The cleaned dataset contains 918 observations and 12 features. Below is a summary of the dataset and key descriptive statistics:
Age | Sex | ChestPainType | RestingBP | Cholesterol | FastingBS | RestingECG | MaxHR | ExerciseAngina | Oldpeak | ST_Slope | HeartDisease |
---|---|---|---|---|---|---|---|---|---|---|---|
40 | M | ATA | 140 | 289 | 0 | Normal | 172 | N | 0.0 | Up | 0 |
49 | F | NAP | 160 | 180 | 0 | Normal | 156 | N | 1.0 | Flat | 1 |
37 | M | ATA | 130 | 283 | 0 | ST | 98 | N | 0.0 | Up | 0 |
48 | F | ASY | 138 | 214 | 0 | Normal | 108 | Y | 1.5 | Flat | 1 |
54 | M | NAP | 150 | 195 | 0 | Normal | 122 | N | 0.0 | Up | 0 |
Feature | Mean | Std | Min | 25% | 50% | 75% | Max |
---|---|---|---|---|---|---|---|
Age | 53.51 | 9.43 | 28 | 47 | 54 | 60 | 77 |
RestingBP | 132.40 | 18.51 | 0 | 120 | 130 | 140 | 200 |
Cholesterol | 198.80 | 109.38 | 0 | 173.25 | 223 | 267 | 603 |
FastingBS | 0.23 | 0.42 | 0 | 0 | 0 | 0 | 1 |
MaxHR | 136.81 | 25.46 | 60 | 120 | 138 | 156 | 202 |
Oldpeak | 0.89 | 1.07 | -2.6 | 0.0 | 0.6 | 1.5 | 6.2 |
HeartDisease | 0.55 | 0.50 | 0 | 0 | 1 | 1 | 1 |
Visualizations can provide valuable insights into the dataset. Below are some examples of visualizations that can be created:
This project uses a Random Forest classifier to predict heart disease based on the dataset features. Random Forest is an ensemble method that builds multiple decision trees and combines their outputs for improved accuracy and robustness. The performance of these models can be evaluated using metrics such as accuracy, precision, recall, and F1-score. Cross-validation can then be used to ensure the model's robustness and generalizability.
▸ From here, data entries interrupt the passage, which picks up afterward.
-- ==== Sys2Proof/Syntax.lean ====
section
/-! DEFINITION. The stimuli of spec/opcode_table.json: one constructor for each of its 25 mnemonics (rules R74, R75). -/

namespace Sys2Proof

/-- A stimulus: a host bus transaction (R71, R74) or an event (R73, R75). A bit the format ignores is no
argument: `D` of a read (R72), `P` of every event but RX_FRAME (R75). -/
inductive Instr where
  /-- RD_RBR (R101) -/
  | rdRbr
  /-- WR_THR (R120) -/
  | wrThr (d : Byte)
  /-- RD_DLL (R145) -/
  | rdDll
  /-- WR_DLL (R146) -/
  | wrDll (d : Byte)
  /-- RD_IER (R103) -/
  | rdIer
  /-- WR_IER (R104) -/
  | wrIer (d : Byte)
  /-- RD_DLM (R147) -/
  | rdDlm
  /-- WR_DLM (R148) -/
  | wrDlm (d : Byte)
  /-- RD_RSV (R150), at one of the reserved offsets -/
  | rdRsv (a : Offset)
  /-- WR_RSV (R151), at one of the reserved offsets -/
  | wrRsv (a : Offset) (d : Byte)
  /-- RD_LCR (R140) -/
  | rdLcr
  /-- WR_LCR (R141) -/
  | wrLcr (d : Byte)
  /-- RD_ENR (R143) -/
  | rdEnr
  /-- WR_ENR (R144) -/
  | wrEnr (d : Byte)
  /-- RD_LSR (R102) -/
  | rdLsr
  /-- WR_LSR (R149) -/
  | wrLsr (d : Byte)
  /-- RD_OUT (R190) -/
  | rdOut
  /-- WR_OUT (R191) -/
  | wrOut (d : Byte)
  /-- RD_DIR (R192) -/
  | rdDir
  /-- WR_DIR (R193) -/
  | wrDir (d : Byte)
  /-- EV_RESET (R250) -/
  | evReset
  /-- RX_FRAME (R100), with the byte received -/
  | rxFrame (p : Byte)
  /-- TX_LOAD (R121) -/
  | txLoad
  /-- TX_DONE (R122) -/
  | txDone
  /-- EV_RSV (R77), with its reserved event code -/
  | evRsv (e : EventCode)
  deriving DecidableEq, Repr

/-- The 25 mnemonics of the opcode map (R74, R75). -/
inductive Mnemonic where
  | RD_RBR | WR_THR | RD_DLL | WR_DLL | RD_IER | WR_IER | RD_DLM | WR_DLM | RD_RSV | WR_RSV
  | RD_LCR | WR_LCR | RD_ENR | WR_ENR | RD_LSR | WR_LSR | RD_OUT | WR_OUT | RD_DIR | WR_DIR
  | EV_RESET | RX_FRAME | TX_LOAD | TX_DONE | EV_RSV
  deriving DecidableEq, Repr

/-- The mnemonic a stimulus has in the opcode map. -/
def Instr.mnemonic : Instr → Mnemonic
  | .rdRbr => .RD_RBR
  | .wrThr _ => .WR_THR
  | .rdDll => .RD_DLL
  | .wrDll _ => .WR_DLL
  | .rdIer => .RD_IER
  | .wrIer _ => .WR_IER
  | .rdDlm => .RD_DLM
  | .wrDlm _ => .WR_DLM
  | .rdRsv _ => .RD_RSV
  | .wrRsv _ _ => .WR_RSV
  | .rdLcr => .RD_LCR
  | .wrLcr _ => .WR_LCR
  | .rdEnr => .RD_ENR
  | .wrEnr _ => .WR_ENR
  | .rdLsr => .RD_LSR
  | .wrLsr _ => .WR_LSR
  | .rdOut => .RD_OUT
  | .wrOut _ => .WR_OUT
  | .rdDir => .RD_DIR
  | .wrDir _ => .WR_DIR
  | .evReset => .EV_RESET
  | .rxFrame _ => .RX_FRAME
  | .txLoad => .TX_LOAD
  | .txDone => .TX_DONE
  | .evRsv _ => .EV_RSV

/-- The kind bit `K` of R70: is the stimulus an event? -/
def Instr.isEvent : Instr → Bool
  | .rdRbr | .wrThr _ | .rdDll | .wrDll _ | .rdIer | .wrIer _ | .rdDlm | .wrDlm _ => false
  | .rdRsv _ | .wrRsv _ _ | .rdLcr | .wrLcr _ | .rdEnr | .wrEnr _ | .rdLsr | .wrLsr _ => false
  | .rdOut | .wrOut _ | .rdDir | .wrDir _ => false
  | .evReset | .rxFrame _ | .txLoad | .txDone | .evRsv _ => true

/-- The value of `LCR.DLAB` under which the opcode map names this stimulus; `none` where either value does (R74). -/
def Instr.mode : Instr → Option Bool
  | .rdRbr | .wrThr _ | .rdIer | .wrIer _ => some false
  | .rdDll | .wrDll _ | .rdDlm | .wrDlm _ => some true
  | .rdRsv _ | .wrRsv _ _ | .rdLcr | .wrLcr _ | .rdEnr | .wrEnr _ | .rdLsr | .wrLsr _ => none
  | .rdOut | .wrOut _ | .rdDir | .wrDir _ => none
  | .evReset | .rxFrame _ | .txLoad | .txDone | .evRsv _ => none

end Sys2Proof
end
Feature importance analysis can help identify the most significant predictors of heart disease.
The plot below shows the relative importance of each feature in predicting heart disease using the Random Forest classifier:
This project demonstrates the potential of data analysis and machine learning in predicting heart disease risk.
By leveraging a comprehensive dataset and applying appropriate techniques, we can gain valuable insights into the factors contributing to cardiovascular diseases.
The Random Forest classifier provides a robust model for predicting heart disease, with feature importance analysis highlighting key predictors. These findings can assist healthcare professionals in identifying at-risk patients and implementing preventive measures. Future work could involve exploring additional machine learning algorithms, hyperparameter tuning, and incorporating more diverse datasets to enhance model performance and generalizability.
Overall, this project underscores the importance of data-driven approaches in healthcare and the potential for improving patient outcomes through early detection.